= Brief =
Write out the records again, exactly, leaving none out.

= Provided data =

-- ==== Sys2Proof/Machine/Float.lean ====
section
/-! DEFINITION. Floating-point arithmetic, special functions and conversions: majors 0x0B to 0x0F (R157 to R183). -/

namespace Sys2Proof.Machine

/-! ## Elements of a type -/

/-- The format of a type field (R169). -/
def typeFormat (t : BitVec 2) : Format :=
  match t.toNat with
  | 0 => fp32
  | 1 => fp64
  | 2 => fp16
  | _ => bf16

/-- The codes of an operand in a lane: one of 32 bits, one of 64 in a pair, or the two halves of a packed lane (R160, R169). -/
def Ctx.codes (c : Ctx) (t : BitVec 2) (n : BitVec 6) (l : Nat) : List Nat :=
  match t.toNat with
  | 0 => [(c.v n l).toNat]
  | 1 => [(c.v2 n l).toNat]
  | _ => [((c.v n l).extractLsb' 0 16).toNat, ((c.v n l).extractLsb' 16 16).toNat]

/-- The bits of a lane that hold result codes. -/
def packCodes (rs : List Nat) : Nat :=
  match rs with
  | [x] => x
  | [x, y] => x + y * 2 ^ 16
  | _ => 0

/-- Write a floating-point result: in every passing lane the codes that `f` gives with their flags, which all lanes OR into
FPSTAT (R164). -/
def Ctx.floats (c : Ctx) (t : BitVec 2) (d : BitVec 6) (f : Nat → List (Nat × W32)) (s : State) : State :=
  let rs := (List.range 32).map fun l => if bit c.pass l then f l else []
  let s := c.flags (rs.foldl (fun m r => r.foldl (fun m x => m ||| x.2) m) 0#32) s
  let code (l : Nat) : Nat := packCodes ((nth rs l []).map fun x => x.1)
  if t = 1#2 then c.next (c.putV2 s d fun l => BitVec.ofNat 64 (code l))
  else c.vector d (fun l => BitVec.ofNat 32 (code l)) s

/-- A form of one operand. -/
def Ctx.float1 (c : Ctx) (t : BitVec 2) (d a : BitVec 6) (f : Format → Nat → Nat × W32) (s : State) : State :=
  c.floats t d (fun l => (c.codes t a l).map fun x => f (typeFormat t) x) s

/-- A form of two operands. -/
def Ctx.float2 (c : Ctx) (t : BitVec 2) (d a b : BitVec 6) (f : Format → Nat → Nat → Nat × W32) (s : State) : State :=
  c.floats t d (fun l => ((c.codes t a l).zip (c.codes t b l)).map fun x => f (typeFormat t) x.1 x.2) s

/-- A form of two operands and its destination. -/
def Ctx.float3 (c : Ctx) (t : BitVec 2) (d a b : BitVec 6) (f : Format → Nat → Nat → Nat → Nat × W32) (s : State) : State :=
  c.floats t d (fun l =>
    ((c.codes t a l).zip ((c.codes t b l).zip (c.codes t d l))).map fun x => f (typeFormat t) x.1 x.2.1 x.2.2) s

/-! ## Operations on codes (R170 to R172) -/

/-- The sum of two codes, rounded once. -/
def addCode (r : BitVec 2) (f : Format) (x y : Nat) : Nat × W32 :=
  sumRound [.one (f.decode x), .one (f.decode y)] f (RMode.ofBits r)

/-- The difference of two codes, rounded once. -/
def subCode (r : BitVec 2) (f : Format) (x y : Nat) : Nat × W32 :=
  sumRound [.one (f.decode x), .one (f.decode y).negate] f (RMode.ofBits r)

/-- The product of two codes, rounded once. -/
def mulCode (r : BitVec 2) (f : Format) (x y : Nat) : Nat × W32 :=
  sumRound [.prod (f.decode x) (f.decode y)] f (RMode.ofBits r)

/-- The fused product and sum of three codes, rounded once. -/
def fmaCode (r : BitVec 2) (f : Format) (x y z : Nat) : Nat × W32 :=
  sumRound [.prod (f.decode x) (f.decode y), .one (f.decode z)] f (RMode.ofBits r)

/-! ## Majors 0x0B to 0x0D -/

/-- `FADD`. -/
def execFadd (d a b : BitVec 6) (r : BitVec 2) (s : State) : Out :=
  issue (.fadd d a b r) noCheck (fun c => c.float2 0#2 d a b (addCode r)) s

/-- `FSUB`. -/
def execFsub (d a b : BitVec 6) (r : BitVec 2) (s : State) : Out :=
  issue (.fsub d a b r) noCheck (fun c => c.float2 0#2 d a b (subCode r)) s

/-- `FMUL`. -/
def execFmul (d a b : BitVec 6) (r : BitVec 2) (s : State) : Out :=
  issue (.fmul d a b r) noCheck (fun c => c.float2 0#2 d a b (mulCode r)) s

= Problem solution =
-- ==== Sys2Proof/Machine/Float.lean ====
section
/-! DEFINITION. Floating-point arithmetic, special functions and conversions: majors 0x0B to 0x0F (R157 to R183). -/

namespace Sys2Proof.Machine

/-! ## Elements of a type -/

/-- The format of a type field (R169). -/
def typeFormat (t : BitVec 2) : Format :=
  match t.toNat with
  | 0 => fp32
  | 1 => fp64
  | 2 => fp16
  | _ => bf16

/-- The codes of an operand in a lane: one of 32 bits, one of 64 in a pair, or the two halves of a packed lane (R160, R169). -/
def Ctx.codes (c : Ctx) (t : BitVec 2) (n : BitVec 6) (l : Nat) : List Nat :=
  match t.toNat with
  | 0 => [(c.v n l).toNat]
  | 1 => [(c.v2 n l).toNat]
  | _ => [((c.v n l).extractLsb' 0 16).toNat, ((c.v n l).extractLsb' 16 16).toNat]

/-- The bits of a lane that hold result codes. -/
def packCodes (rs : List Nat) : Nat :=
  match rs with
  | [x] => x
  | [x, y] => x + y * 2 ^ 16
  | _ => 0

/-- Write a floating-point result: in every passing lane the codes that `f` gives with their flags, which all lanes OR into
FPSTAT (R164). -/
def Ctx.floats (c : Ctx) (t : BitVec 2) (d : BitVec 6) (f : Nat → List (Nat × W32)) (s : State) : State :=
  let rs := (List.range 32).map fun l => if bit c.pass l then f l else []
  let s := c.flags (rs.foldl (fun m r => r.foldl (fun m x => m ||| x.2) m) 0#32) s
  let code (l : Nat) : Nat := packCodes ((nth rs l []).map fun x => x.1)
  if t = 1#2 then c.next (c.putV2 s d fun l => BitVec.ofNat 64 (code l))
  else c.vector d (fun l => BitVec.ofNat 32 (code l)) s

/-- A form of one operand. -/
def Ctx.float1 (c : Ctx) (t : BitVec 2) (d a : BitVec 6) (f : Format → Nat → Nat × W32) (s : State) : State :=
  c.floats t d (fun l => (c.codes t a l).map fun x => f (typeFormat t) x) s

/-- A form of two operands. -/
def Ctx.float2 (c : Ctx) (t : BitVec 2) (d a b : BitVec 6) (f : Format → Nat → Nat → Nat × W32) (s : State) : State :=
  c.floats t d (fun l => ((c.codes t a l).zip (c.codes t b l)).map fun x => f (typeFormat t) x.1 x.2) s

/-- A form of two operands and its destination. -/
def Ctx.float3 (c : Ctx) (t : BitVec 2) (d a b : BitVec 6) (f : Format → Nat → Nat → Nat → Nat × W32) (s : State) : State :=
  c.floats t d (fun l =>
    ((c.codes t a l).zip ((c.codes t b l).zip (c.codes t d l))).map fun x => f (typeFormat t) x.1 x.2.1 x.2.2) s

/-! ## Operations on codes (R170 to R172) -/

/-- The sum of two codes, rounded once. -/
def addCode (r : BitVec 2) (f : Format) (x y : Nat) : Nat × W32 :=
  sumRound [.one (f.decode x), .one (f.decode y)] f (RMode.ofBits r)

/-- The difference of two codes, rounded once. -/
def subCode (r : BitVec 2) (f : Format) (x y : Nat) : Nat × W32 :=
  sumRound [.one (f.decode x), .one (f.decode y).negate] f (RMode.ofBits r)

/-- The product of two codes, rounded once. -/
def mulCode (r : BitVec 2) (f : Format) (x y : Nat) : Nat × W32 :=
  sumRound [.prod (f.decode x) (f.decode y)] f (RMode.ofBits r)

/-- The fused product and sum of three codes, rounded once. -/
def fmaCode (r : BitVec 2) (f : Format) (x y z : Nat) : Nat × W32 :=
  sumRound [.prod (f.decode x) (f.decode y), .one (f.decode z)] f (RMode.ofBits r)

/-! ## Majors 0x0B to 0x0D -/

/-- `FADD`. -/
def execFadd (d a b : BitVec 6) (r : BitVec 2) (s : State) : Out :=
  issue (.fadd d a b r) noCheck (fun c => c.float2 0#2 d a b (addCode r)) s

/-- `FSUB`. -/
def execFsub (d a b : BitVec 6) (r : BitVec 2) (s : State) : Out :=
  issue (.fsub d a b r) noCheck (fun c => c.float2 0#2 d a b (subCode r)) s

/-- `FMUL`. -/
def execFmul (d a b : BitVec 6) (r : BitVec 2) (s : State) : Out :=
  issue (.fmul d a b r) noCheck (fun c => c.float2 0#2 d a b (mulCode r)) s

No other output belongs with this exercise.